[Task details]
Check every line of the entries that follow, and copy the ones containing "aluLt".
* * * *
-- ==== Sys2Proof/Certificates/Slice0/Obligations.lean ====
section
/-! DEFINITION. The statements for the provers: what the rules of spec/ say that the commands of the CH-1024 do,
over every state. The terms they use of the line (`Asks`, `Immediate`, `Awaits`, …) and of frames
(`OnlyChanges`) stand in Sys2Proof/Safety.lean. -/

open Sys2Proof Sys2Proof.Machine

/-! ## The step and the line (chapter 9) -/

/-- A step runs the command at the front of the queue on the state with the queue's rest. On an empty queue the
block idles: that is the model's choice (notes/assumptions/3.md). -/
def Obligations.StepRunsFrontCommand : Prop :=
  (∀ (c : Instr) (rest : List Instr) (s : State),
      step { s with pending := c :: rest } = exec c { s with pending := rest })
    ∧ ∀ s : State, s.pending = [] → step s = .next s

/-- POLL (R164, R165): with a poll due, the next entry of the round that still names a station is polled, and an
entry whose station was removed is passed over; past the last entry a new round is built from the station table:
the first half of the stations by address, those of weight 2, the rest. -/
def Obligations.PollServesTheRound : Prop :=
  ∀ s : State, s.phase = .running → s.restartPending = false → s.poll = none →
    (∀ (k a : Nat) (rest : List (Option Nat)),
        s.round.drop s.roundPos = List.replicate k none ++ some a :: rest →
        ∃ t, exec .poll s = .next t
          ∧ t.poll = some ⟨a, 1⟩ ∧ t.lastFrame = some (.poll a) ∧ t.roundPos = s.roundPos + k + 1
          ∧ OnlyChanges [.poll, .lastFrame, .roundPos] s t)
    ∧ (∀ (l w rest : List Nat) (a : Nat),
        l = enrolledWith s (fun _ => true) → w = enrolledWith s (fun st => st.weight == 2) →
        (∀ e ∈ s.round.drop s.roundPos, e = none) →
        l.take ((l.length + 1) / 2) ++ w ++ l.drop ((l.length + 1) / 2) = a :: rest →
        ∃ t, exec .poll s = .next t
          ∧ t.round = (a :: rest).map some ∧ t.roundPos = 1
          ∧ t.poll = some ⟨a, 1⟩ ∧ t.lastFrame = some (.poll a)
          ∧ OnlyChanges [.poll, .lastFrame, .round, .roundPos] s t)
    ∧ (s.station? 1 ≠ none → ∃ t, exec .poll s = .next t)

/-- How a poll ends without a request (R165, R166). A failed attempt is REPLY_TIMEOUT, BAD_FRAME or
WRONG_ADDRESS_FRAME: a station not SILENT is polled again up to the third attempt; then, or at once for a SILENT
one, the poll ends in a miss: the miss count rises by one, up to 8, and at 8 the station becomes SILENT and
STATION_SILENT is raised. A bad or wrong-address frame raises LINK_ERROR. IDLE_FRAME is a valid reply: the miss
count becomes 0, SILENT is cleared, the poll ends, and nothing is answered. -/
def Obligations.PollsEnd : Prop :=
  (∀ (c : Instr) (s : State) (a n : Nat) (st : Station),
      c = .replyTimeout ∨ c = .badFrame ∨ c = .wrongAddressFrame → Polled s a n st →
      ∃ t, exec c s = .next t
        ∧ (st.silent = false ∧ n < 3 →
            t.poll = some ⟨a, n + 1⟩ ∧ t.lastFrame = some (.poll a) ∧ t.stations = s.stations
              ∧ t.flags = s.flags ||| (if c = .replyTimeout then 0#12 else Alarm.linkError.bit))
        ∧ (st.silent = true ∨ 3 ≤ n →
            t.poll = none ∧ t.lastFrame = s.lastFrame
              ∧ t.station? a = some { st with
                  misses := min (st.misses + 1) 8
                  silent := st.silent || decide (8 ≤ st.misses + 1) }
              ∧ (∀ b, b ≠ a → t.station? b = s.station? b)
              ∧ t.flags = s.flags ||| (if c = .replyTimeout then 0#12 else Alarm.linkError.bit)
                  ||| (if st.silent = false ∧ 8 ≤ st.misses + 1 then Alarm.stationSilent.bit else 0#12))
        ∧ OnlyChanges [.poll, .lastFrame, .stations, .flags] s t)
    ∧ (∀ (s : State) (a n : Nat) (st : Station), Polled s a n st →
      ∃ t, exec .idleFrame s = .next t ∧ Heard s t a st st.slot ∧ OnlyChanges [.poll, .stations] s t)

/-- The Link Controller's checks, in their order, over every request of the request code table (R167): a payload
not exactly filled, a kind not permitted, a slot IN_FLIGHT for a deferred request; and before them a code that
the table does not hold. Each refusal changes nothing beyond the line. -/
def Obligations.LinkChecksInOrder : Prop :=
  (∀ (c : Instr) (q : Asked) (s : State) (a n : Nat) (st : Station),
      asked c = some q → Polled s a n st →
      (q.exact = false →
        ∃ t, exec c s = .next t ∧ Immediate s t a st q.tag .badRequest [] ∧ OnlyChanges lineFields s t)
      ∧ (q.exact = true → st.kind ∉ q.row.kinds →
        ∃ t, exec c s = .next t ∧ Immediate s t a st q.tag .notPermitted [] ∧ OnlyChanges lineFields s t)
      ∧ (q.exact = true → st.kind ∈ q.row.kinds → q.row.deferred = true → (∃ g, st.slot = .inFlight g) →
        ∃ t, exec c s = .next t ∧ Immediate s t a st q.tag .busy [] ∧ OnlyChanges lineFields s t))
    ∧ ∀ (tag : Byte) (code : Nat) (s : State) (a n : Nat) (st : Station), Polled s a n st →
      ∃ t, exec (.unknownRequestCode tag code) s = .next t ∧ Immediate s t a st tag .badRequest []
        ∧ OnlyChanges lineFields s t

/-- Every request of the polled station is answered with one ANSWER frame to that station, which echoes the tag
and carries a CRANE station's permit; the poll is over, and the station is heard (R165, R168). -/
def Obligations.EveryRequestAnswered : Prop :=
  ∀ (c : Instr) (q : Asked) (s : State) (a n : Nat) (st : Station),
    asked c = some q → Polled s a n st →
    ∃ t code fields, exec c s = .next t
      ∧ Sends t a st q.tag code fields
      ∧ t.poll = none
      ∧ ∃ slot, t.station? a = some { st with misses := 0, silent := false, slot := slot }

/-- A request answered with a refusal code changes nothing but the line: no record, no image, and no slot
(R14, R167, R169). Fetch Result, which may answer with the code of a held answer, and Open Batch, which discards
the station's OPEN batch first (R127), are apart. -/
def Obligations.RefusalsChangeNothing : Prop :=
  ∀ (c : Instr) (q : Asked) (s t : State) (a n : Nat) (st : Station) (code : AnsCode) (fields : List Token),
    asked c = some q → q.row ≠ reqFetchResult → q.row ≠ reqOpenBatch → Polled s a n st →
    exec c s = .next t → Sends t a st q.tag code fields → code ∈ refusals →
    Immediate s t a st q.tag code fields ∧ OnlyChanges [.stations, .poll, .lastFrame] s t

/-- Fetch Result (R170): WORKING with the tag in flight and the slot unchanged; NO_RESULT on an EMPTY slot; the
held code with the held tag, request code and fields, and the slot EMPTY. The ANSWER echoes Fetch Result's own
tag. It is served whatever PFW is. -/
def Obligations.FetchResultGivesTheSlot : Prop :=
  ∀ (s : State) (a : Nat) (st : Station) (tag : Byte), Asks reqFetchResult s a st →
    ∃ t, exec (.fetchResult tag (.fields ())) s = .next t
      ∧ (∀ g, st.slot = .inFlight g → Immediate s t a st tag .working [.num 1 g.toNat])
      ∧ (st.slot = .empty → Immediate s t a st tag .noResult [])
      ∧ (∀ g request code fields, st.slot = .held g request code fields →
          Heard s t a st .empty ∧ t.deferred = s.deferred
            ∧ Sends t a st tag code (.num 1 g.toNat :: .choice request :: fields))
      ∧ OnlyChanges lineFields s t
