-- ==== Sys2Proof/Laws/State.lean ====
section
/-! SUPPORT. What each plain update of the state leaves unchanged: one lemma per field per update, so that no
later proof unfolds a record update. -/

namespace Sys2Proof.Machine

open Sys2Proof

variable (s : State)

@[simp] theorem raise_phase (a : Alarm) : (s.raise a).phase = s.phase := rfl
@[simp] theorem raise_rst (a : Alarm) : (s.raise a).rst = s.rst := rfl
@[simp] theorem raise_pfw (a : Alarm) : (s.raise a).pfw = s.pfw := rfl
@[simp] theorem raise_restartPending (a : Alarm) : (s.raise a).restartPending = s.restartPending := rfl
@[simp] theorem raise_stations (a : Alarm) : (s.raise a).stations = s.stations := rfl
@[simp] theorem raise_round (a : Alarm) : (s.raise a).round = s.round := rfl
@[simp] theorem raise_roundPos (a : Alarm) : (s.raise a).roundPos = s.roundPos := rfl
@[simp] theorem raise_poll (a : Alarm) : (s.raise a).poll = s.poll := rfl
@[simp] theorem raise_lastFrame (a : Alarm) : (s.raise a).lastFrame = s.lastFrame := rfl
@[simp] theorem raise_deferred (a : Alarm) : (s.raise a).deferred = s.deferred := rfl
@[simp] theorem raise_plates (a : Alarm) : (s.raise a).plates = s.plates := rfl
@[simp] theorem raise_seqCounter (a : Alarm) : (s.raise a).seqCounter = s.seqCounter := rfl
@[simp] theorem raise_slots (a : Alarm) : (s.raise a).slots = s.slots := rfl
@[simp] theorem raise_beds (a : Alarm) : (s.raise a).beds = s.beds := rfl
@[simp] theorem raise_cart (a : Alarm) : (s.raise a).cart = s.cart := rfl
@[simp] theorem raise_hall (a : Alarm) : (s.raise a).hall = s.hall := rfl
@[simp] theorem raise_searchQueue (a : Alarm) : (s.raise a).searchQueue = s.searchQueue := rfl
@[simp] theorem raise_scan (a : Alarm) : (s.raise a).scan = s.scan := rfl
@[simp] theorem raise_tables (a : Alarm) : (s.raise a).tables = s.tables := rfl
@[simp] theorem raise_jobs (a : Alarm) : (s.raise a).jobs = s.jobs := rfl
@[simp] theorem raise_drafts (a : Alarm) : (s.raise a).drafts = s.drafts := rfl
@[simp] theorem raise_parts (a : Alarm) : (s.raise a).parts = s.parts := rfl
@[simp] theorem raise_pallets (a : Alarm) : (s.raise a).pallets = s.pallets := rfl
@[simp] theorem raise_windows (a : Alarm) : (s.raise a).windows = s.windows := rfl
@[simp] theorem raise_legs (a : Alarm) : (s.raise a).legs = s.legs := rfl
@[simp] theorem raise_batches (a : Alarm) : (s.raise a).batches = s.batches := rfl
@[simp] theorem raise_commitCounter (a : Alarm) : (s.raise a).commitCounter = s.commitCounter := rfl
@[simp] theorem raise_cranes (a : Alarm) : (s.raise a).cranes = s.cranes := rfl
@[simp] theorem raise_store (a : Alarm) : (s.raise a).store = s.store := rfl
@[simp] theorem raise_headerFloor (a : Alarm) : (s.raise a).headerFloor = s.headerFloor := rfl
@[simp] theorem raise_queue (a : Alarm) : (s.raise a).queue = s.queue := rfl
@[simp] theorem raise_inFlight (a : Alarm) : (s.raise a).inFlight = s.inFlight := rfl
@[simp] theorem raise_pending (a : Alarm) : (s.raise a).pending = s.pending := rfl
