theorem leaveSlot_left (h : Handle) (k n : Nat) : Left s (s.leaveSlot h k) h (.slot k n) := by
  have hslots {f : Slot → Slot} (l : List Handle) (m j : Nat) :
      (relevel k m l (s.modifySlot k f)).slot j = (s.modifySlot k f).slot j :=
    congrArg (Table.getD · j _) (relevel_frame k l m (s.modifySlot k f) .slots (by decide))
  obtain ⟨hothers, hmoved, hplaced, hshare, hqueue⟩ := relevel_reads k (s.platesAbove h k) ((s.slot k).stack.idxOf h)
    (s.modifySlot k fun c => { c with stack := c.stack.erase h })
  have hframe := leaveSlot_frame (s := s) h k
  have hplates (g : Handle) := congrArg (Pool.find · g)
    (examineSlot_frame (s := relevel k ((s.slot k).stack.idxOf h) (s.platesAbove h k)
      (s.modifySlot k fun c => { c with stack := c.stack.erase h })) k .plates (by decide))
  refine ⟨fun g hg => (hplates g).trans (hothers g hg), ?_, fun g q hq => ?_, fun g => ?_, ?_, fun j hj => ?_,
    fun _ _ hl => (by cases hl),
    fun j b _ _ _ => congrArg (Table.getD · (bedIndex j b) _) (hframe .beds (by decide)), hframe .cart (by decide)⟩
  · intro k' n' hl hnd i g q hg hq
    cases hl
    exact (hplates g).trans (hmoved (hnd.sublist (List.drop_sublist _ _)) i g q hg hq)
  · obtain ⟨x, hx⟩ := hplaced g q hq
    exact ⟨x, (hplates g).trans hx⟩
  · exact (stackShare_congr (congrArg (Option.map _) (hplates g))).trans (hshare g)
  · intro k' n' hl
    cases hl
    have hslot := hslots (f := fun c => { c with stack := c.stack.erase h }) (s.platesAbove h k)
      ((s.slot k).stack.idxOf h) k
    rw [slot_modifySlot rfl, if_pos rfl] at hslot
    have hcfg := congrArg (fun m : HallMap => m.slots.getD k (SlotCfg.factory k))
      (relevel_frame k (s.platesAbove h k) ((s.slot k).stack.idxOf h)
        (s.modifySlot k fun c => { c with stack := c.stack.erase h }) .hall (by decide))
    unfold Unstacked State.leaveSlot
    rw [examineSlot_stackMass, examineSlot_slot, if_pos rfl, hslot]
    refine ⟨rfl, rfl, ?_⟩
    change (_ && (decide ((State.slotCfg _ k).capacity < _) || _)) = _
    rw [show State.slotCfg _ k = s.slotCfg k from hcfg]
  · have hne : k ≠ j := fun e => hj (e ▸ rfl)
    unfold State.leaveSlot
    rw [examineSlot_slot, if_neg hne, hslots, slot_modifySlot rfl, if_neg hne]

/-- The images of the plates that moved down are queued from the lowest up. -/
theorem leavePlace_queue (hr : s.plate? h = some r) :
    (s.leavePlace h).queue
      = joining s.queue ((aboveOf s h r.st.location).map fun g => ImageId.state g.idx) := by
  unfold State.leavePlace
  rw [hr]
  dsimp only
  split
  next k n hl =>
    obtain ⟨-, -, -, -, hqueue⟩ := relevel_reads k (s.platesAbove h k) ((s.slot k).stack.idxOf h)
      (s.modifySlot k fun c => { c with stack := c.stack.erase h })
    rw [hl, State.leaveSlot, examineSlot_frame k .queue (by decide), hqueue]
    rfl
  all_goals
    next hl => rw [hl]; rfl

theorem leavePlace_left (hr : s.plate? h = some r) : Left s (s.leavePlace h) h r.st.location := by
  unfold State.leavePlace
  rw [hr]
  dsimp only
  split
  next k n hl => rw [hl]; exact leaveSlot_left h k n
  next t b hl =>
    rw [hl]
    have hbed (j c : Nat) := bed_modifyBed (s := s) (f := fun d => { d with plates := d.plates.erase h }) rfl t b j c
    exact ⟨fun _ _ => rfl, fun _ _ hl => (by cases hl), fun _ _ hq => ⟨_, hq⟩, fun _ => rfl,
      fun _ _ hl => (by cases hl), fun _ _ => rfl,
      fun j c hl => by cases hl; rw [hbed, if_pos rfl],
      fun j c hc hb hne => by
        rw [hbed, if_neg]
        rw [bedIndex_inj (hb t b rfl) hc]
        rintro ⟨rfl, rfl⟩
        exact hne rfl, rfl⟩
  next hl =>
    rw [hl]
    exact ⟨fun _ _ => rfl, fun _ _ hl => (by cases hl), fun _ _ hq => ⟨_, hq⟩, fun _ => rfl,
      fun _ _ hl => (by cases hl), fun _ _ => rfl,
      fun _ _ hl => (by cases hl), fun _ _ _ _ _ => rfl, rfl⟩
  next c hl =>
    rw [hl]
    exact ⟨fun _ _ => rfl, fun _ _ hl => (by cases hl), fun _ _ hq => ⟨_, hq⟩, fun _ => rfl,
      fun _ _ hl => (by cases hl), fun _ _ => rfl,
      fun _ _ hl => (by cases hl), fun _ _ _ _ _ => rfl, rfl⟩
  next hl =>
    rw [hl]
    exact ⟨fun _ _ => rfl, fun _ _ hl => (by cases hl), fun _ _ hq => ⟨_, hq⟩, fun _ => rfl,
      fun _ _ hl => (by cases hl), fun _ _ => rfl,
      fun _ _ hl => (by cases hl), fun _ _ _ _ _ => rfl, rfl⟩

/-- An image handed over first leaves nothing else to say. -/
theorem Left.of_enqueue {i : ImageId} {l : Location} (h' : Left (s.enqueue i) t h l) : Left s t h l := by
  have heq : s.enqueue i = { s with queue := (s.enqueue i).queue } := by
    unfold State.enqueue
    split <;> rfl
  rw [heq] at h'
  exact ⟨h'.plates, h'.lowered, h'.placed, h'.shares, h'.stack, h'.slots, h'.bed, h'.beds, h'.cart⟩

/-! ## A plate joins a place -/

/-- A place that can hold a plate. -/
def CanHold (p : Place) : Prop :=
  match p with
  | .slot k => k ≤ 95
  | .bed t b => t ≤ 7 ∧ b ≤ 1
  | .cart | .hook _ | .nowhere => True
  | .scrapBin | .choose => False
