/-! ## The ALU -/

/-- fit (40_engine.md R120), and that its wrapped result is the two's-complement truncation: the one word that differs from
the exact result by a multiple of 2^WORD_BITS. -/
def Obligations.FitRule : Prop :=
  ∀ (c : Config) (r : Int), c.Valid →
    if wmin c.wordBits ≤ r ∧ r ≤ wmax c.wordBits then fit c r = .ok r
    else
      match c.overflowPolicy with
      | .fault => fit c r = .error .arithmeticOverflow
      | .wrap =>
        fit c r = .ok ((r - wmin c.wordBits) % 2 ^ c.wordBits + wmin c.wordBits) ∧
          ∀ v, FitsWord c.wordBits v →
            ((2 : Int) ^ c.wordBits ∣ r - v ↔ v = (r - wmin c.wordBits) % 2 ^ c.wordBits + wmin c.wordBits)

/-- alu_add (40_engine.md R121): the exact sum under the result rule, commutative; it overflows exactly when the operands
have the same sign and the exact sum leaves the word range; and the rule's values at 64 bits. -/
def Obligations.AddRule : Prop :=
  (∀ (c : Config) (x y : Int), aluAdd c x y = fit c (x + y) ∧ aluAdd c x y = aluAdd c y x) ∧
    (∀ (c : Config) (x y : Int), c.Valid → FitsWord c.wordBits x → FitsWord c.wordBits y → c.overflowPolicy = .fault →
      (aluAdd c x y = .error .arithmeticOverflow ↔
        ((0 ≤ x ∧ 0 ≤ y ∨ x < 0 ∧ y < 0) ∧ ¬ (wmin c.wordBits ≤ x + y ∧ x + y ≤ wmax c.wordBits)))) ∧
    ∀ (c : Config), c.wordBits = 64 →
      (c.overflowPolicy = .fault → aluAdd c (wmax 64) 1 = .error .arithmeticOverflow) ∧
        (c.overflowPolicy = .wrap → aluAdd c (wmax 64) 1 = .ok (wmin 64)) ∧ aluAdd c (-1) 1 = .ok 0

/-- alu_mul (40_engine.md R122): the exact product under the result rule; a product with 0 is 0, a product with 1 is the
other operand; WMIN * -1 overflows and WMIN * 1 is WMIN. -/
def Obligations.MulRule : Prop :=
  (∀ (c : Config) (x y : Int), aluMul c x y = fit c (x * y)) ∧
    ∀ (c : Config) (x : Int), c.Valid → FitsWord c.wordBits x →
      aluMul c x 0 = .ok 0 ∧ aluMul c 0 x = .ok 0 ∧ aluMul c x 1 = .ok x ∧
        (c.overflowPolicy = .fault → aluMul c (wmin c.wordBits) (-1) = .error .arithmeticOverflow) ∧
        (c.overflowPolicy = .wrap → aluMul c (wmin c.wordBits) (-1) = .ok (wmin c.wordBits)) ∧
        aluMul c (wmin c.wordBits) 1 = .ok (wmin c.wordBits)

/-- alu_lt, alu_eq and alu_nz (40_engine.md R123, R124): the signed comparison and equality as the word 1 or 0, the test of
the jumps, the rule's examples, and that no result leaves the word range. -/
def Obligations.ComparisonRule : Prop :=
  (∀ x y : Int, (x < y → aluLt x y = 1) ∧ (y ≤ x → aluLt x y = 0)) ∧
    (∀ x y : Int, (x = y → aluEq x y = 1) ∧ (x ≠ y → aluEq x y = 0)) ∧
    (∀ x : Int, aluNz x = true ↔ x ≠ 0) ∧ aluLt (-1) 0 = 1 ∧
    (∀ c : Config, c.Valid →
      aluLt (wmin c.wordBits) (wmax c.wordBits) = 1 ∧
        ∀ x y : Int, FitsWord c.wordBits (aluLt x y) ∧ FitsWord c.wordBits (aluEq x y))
* * * *
[Expected answer]
  (∀ x y : Int, (x < y → aluLt x y = 1) ∧ (y ≤ x → aluLt x y = 0)) ∧
    (∀ x : Int, aluNz x = true ↔ x ≠ 0) ∧ aluLt (-1) 0 = 1 ∧
      aluLt (wmin c.wordBits) (wmax c.wordBits) = 1 ∧
        ∀ x y : Int, FitsWord c.wordBits (aluLt x y) ∧ FitsWord c.wordBits (aluEq x y))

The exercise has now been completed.